What version of Windows 10 is installed on the laptop? And what is the driver version of the Killer wireless adapter?

Would you describe the wireless you are connecting to? What model router or access point? Are there other devices and people sharing the wireless? How close to the wireless are you, and what types of obstructions to the wireless is there?

 

MGUser
Novice
5,454 Views

Hello and thank you for the reply (which I'm reading just now; for some reason I had no notification email).

Herein my answers.

PC OS: Windows 10 version 21H1; build 19043.1055

PC Driver: Qualcomm Atheros Communications Inc, version 12.0.0.948, date 22/04/2020

Wireless Access Point:  it's my home access point, which my ISP rebranded and provided me with; it should be dual band Zyxel 8825; it's configured to work at 2.4 GHz (bandwidth 20/40 MHz) and 5 GHz (bandwidth 20/40/80 MHz).

The only user of the wireless is myself, with two devices; the Dell PC at issue and a smartphone. The Smartphone never experiences issues.

The Dell PC randomly disconnects from the Access Point even when I work very close to it, with no obstruction in between.

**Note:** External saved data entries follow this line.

theorem witness_BuiltTableProperties :
    exec (.build 10 256) State.reset = .next (respond (.build .buildOk) fourPages) ∧
      (respond (.build .buildOk) fourPages).responses = State.reset.responses ++ [.build .buildOk] :=
  ⟨rfl, rfl⟩

/-- A result of each kind. -/
theorem witness_BuildFrame :
    exec (.build 10 256) State.reset = .next (respond (.build .buildOk) fourPages) ∧
      exec (.build 0 256) State.reset =
        .next { haltedState with responses := [.build (.error .configurationError)] } ∧
      haltedState.lifecycle ≠ .ready :=
  ⟨rfl, rfl, by decide⟩

/-- Each of the six conditions, at its boundary. -/
theorem witness_BuildConfigurationErrors :
    State.reset.lifecycle = .unconfigured ∧ 0 < 1 ∧ 32 < 33 ∧ 4096 < 4097 ∧ (¬∃ k, 2 ^ k = 3) ∧
      ∃ k, 2 ^ k = 4 ∧ 1 < k := by
  refine ⟨rfl, by decide, by decide, by decide, ?_, 2, by decide, by decide⟩
  rintro ⟨k, hk⟩
  rcases k with _ | _ | k
  · simp at hk
  · simp at hk
  · have : 2 ^ 2 ≤ 2 ^ (k + 2) := Nat.pow_le_pow_right (by decide) (by omega)
    omega

/-- BuildResourceExhaustion and ParametersTakeTheValuesOfTheRule, on both sides of the capacity. -/
theorem witness_BuildResourceExhaustion :
    State.reset.lifecycle = .unconfigured ∧ State.reset.config.ptCapacity.val < 2 ^ (32 - 11) ∧
      2 ^ (32 - 12) ≤ State.reset.config.ptCapacity.val ∧ 1 ≤ 32 ∧ 11 ≤ 12 ∧
      (withCapacity ⟨1, by decide⟩).config.ptCapacity.val < 2 ^ (1 - 0) := by decide

/-- BuildHasExactlyOneResult, BuildServedOnlyWhenUnconfigured, LengthNeverWraps: both cases of the admission. -/
theorem witness_BuildServedOnlyWhenUnconfigured :
    State.reset.lifecycle = .unconfigured ∧ fourPages.lifecycle ≠ .unconfigured ∧
      haltedState.lifecycle ≠ .unconfigured := by decide

theorem witness_BuildWorkedExample :
    State.reset.lifecycle = .unconfigured ∧ State.reset.config.ptCapacity.val = 2 ^ 20 ∧
      ({ State.reset with input := [.request 0x000040020#34] } : State).input = [.request 0x000040020#34] :=
  ⟨rfl, rfl, rfl⟩

/-- TranslateIsThePureFunction, TranslateClassification, TranslateServedOnlyWhenReady, MaskThenShiftIsTheQuotient:
a coherent `READY` state, and each row of the table in it. -/
theorem witness_TranslateClassification :
    fourPages.lifecycle = .ready ∧ Coherent fourPages ∧ State.reset.lifecycle ≠ .ready ∧
      fourPages.length.toNat ≤ (0x400#32).toNat / 2 ^ fourPages.shift.toNat ∧
      (fourPages.pt[(0x3FF#32).toNat / 2 ^ fourPages.shift.toNat]? = some 0 ∧ (0#32).getLsbD 0 = false) ∧
      (fourPages.pt[(0x0FF#32).toNat / 2 ^ fourPages.shift.toNat]? = some 1 ∧ (1#32).getLsbD 1 = false) ∧
      (fourPages.pt[(0x100#32).toNat / 2 ^ fourPages.shift.toNat]? = some 0x2003 ∧ (0x2003#32).getLsbD 1 = true) :=
  ⟨rfl, fourPages_facts.coherent, by decide, by decide, by decide, by decide, by decide⟩

theorem witness_SuccessfulAddressShape :
    fourPages.lifecycle = .ready ∧ Coherent fourPages ∧
      (0x1FF#32).toNat / 2 ^ fourPages.shift.toNat < fourPages.length.toNat ∧
      fourPages.pt[(0x1FF#32).toNat / 2 ^ fourPages.shift.toNat]? = some 0x2003#32 ∧
      (0x2003#32).getLsbD 0 = true ∧ (0x2003#32).getLsbD 1 = true :=
  ⟨rfl, fourPages_facts.coherent, by decide, by decide, by decide, by decide⟩

/-- OutOfRangeIsBeyondTheAddressSpace and TranslateWorkedExamples. -/
theorem witness_TranslateWorkedExamples :
    largestTable.lifecycle = .ready ∧ ReadyFacts largestTable ∧ largestTable.asb = 32 ∧ largestTable.shift = 12 :=
  ⟨rfl, largestTable_facts, rfl, rfl⟩

/-- Another table: the same constants, another `ASB`, and reserved bits set in the entry. -/
def fourOtherPages : State :=
  { fourPages with asb := 0, pageBytes := 0, pt := [0xFFFFFFFF, 0x00002FFF, 0x00000002, 0x00000003] }

theorem witness_ResultDependsOnTheTestedBitsOnly :
    fourOtherPages.lifecycle = .ready ∧ Coherent fourPages ∧ Coherent fourOtherPages ∧
      fourOtherPages.shift = fourPages.shift ∧ fourOtherPages.length = fourPages.length ∧
      fourPages.pt[(0x123#32).toNat / 2 ^ fourPages.shift.toNat]? = some 0x2003#32 ∧
      fourOtherPages.pt[(0x123#32).toNat / 2 ^ fourPages.shift.toNat]? = some 0x2FFF#32 ∧
      (0x2003#32).getLsbD 0 = (0x2FFF#32).getLsbD 0 ∧ (0x2003#32).getLsbD 1 = (0x2FFF#32).getLsbD 1 ∧
      (0x2003#32).extractLsb' 12 20 = (0x2FFF#32).extractLsb' 12 20 ∧
      exec (.translate 0x123) fourPages = .next (respond (.translate (.success 0x223)) fourPages) :=
  ⟨rfl, fourPages_facts.coherent, ⟨by decide, by decide, by decide, by decide⟩, rfl, rfl, by decide, by decide,
    by decide, by decide, by decide, rfl⟩

/-- The two other classes of R117: an entry that is not valid, one that is not accessible. -/
theorem witness_ResultDependsOnTheTestedBitsOnly_faults :
    ((0x00000002#32).getLsbD 0 = (0xFFFFFFFE#32).getLsbD 0 ∧ (0x00000002#32).getLsbD 0 = false) ∧
    ((0x00000001#32).getLsbD 0 = (0xFFFFFFFD#32).getLsbD 0 ∧ (0x00000001#32).getLsbD 1 = (0xFFFFFFFD#32).getLsbD 1 ∧
      (0x00000001#32).getLsbD 1 = false) := by decide

theorem witness_EntriesBeyondLengthNeverMatter :
    (∀ i, i < fourPages.length.toNat → (fourPages.pt ++ [0xFFFFFFFF#32])[i]? = fourPages.pt[i]?) ∧
      exec (.translate 0x123) fourPages = .next (respond (.translate (.success 0x223)) fourPages) :=
  ⟨fun i hi => List.getElem?_append_left (by exact hi), rfl⟩

/-- TranslateWritesNoState and AfterAFaultTheNextRequestIsServed, for each fault. -/
theorem witness_AfterAFaultTheNextRequestIsServed :
    Coherent fourPages ∧
      exec (.translate 0x000) fourPages = .next (respond (.translate (.fault .notAccessible)) fourPages) ∧
      exec (.translate 0x200) fourPages = .next (respond (.translate (.fault .notValid)) fourPages) ∧
      exec (.translate 0x400) fourPages = .next (respond (.translate (.fault .outOfRange)) fourPages) :=
  ⟨fourPages_facts.coherent, rfl, rfl, rfl⟩

/-- Each of the four cases of R93 at its boundary. -/
theorem witness_FreshTableTranslations :
    fourPages.lifecycle = .ready ∧ ReadyFacts fourPages ∧ 2 ^ fourPages.asb.toNat ≤ (0x400#32).toNat ∧
      ((0x3FF#32).toNat < 2 ^ fourPages.asb.toNat ∧
        fourPages.length.toNat / 2 ≤ (0x200#32).toNat / 2 ^ fourPages.shift.toNat) ∧
      ((0x0FF#32).toNat / 2 ^ fourPages.shift.toNat < fourPages.length.toNat / 2 ∧
        (0x0FF#32).toNat / 2 ^ fourPages.shift.toNat % 4 = 0) ∧
      ((0x1FF#32).toNat / 2 ^ fourPages.shift.toNat < fourPages.length.toNat / 2 ∧
        (0x1FF#32).toNat / 2 ^ fourPages.shift.toNat % 4 ≠ 0) :=
  ⟨rfl, fourPages_facts, by decide, by decide, by decide, by decide⟩

theorem witness_ReadAfterWriteOfTheTable :
    3 < fourPages.length.toNat ∧ 3 < fourPages.pt.length ∧ (0 : Nat) ≠ 3 := by decide

/-- StepServesTheDecodedRequest, OneResponsePerServedRequest and AdmissionTable, for both operations. -/
theorem witness_StepServesTheDecodedRequest :
    decode 0x000004010#34 = some (.build 16 256) ∧ decode 0x100000123#34 = some (.translate 0x123) ∧
      decodeTableWord 40 0x000004010 = some (.build 16 256) ∧
      Inv { State.reset with input := [.request 0x000004010#34] } ∧
      Inv { fourPages with input := [.request 0x100000123#34] } ∧
      Inv { fourPages with input := [.request 0x000004010#34] } :=
  ⟨by decide, by decide, by decide, ⟨by decide, by decide, fun h => by cases h⟩,
    ⟨by decide, by decide, fun _ => fourPages_facts.of_sameBlock ⟨rfl, rfl, rfl, rfl, rfl, rfl, rfl, rfl⟩ rfl⟩,
    ⟨by decide, by decide, fun _ => fourPages_facts.of_sameBlock ⟨rfl, rfl, rfl, rfl, rfl, rfl, rfl, rfl⟩ rfl⟩⟩

theorem witness_OneResponsePerServedRequest :
    (∃ t, step { State.reset with input := [.request 0x000004010#34] } = .next t) ∧
      (∃ t, step { fourPages with input := [.request 0x100000123#34] } = .next t) ∧
      (∃ t, step { fourPages with input := [.reset] } = .next t) ∧ ∃ t, step fourPages = .next t :=
  ⟨⟨_, rfl⟩, ⟨_, rfl⟩, ⟨_, rfl⟩, ⟨_, rfl⟩⟩

theorem witness_IdleStepChangesNothing : fourPages.input = [] := rfl

theorem witness_ResetEventUnconfigures :
    ({ haltedState with input := [.reset, .request 0x000004010#34] } : State).input =
      .reset :: [.request 0x000004010#34] := rfl

/-- Two states the requester cannot tell apart that differ in registers, table and the counter of free values. -/
theorem witness_UnspecifiedValuesAreNeverObserved :
    Indistinguishable { State.reset with input := [.request 0x000000041#34] }
      { State.reset with
        asb := 7, offsetMask := 0xFFFFFFFF, pt := [5], draws := 6, input := [.request 0x000000041#34] } ∧
      ∃ t, RunsTo 1 { State.reset with input := [.request 0x000000041#34] } t :=
  ⟨⟨rfl, rfl, rfl, rfl, fun h => by cases h⟩, _, _, rfl, rfl⟩

/-- EveryStepKeepsTheInvariant and NoStepFaultsUnderTheInvariant: an idle step, a reset event. -/
theorem witness_EveryStepKeepsTheInvariant :
    Inv fourPages ∧ step fourPages = .next fourPages ∧ Inv State.reset :=
  ⟨fourPages_inv, rfl, ⟨by decide, by decide, fun h => by cases h⟩⟩

theorem witness_HaltedIsLeftByResetOnly :
    haltedState.lifecycle = .halted ∧ step haltedState = .next haltedState ∧
      ∃ t, step { haltedState with input := [.reset] } = .next t :=
  ⟨rfl, rfl, _, rfl⟩

/-- LifecycleTransitions and ParametersNeverChange: each of the three changes. -/
theorem witness_LifecycleTransitions :
    (∃ t, step { haltedState with input := [.reset] } = .next t ∧ t.lifecycle ≠ haltedState.lifecycle) ∧
      (∃ t, step { State.reset with input := [.request 0x000000041#34] } = .next t ∧ t.lifecycle = .ready) ∧
      (∃ t, step { State.reset with input := [.request 0x0000000E0#34] } = .next t ∧ t.lifecycle = .halted) :=
  ⟨⟨_, rfl, by decide⟩, ⟨_, rfl, rfl⟩, ⟨_, rfl, rfl⟩⟩

/-- ReadyBlockIsImmutable and TranslationIsIdempotentAcrossARun: two translations, no reset event. -/
theorem witness_TranslationIsIdempotentAcrossARun :
    WithinOneRun 2 { fourPages with input := [.request 0x100000123#34, .request 0x100000400#34] } ∧
      (∃ t, RunsTo 2 { fourPages with input := [.request 0x100000123#34, .request 0x100000400#34] } t) ∧
      execTranslate 0x123 fourPages = .next (respond (.translate (.success 0x223)) fourPages) :=
  ⟨by unfold WithinOneRun; decide, ⟨_, _, rfl, _, rfl, rfl⟩, rfl⟩

/-- GoodRunsEndReadyOrUnconfigured: both ends. -/
theorem witness_GoodRunsEndReadyOrUnconfigured :
    GoodRun 1 { State.reset with input := [.request 0x000000041#34] } ∧ GoodRun 1 State.reset :=
  ⟨⟨by unfold WithinOneRun; decide, _, ⟨_, rfl, rfl⟩, by decide⟩,
    ⟨by unfold WithinOneRun; decide, _, ⟨_, rfl, rfl⟩, by decide⟩⟩

end Sys2Proof.Tests
end

/-! ## Scope: the response word, the decoded request, the parameters of the block (00_scope.md) -/

namespace Sys2Proof.Machine

/-! ### The requester's reading of a response word (R66 to R68) -/

theorem readResponse_build_responseWord (free : Word) (asb pb : Nat) (r : BuildResult) :
    readResponse (.build asb pb) (responseWord free (.build r)) = some (.build r) := by
  simp only [readResponse, responseWord_status]
  cases r with
  | buildOk => simp [statusOf]
  | error e => cases e <;> simp [statusOf]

Disconnections are extremely frequent (so that the WiFi is practically unusable) when the Dell WiFi device is set to work  in "Wireless Mode" "12-11 a/b/g/n/ac" (it's a setting which you can do by accessing the "Advanced Configuration" of the device);

disconnections are less frequent (but still, annoying, as they randomly happen three-five times during a standard working day) when the device is set to work in "08-11 a/b/g/n" mode.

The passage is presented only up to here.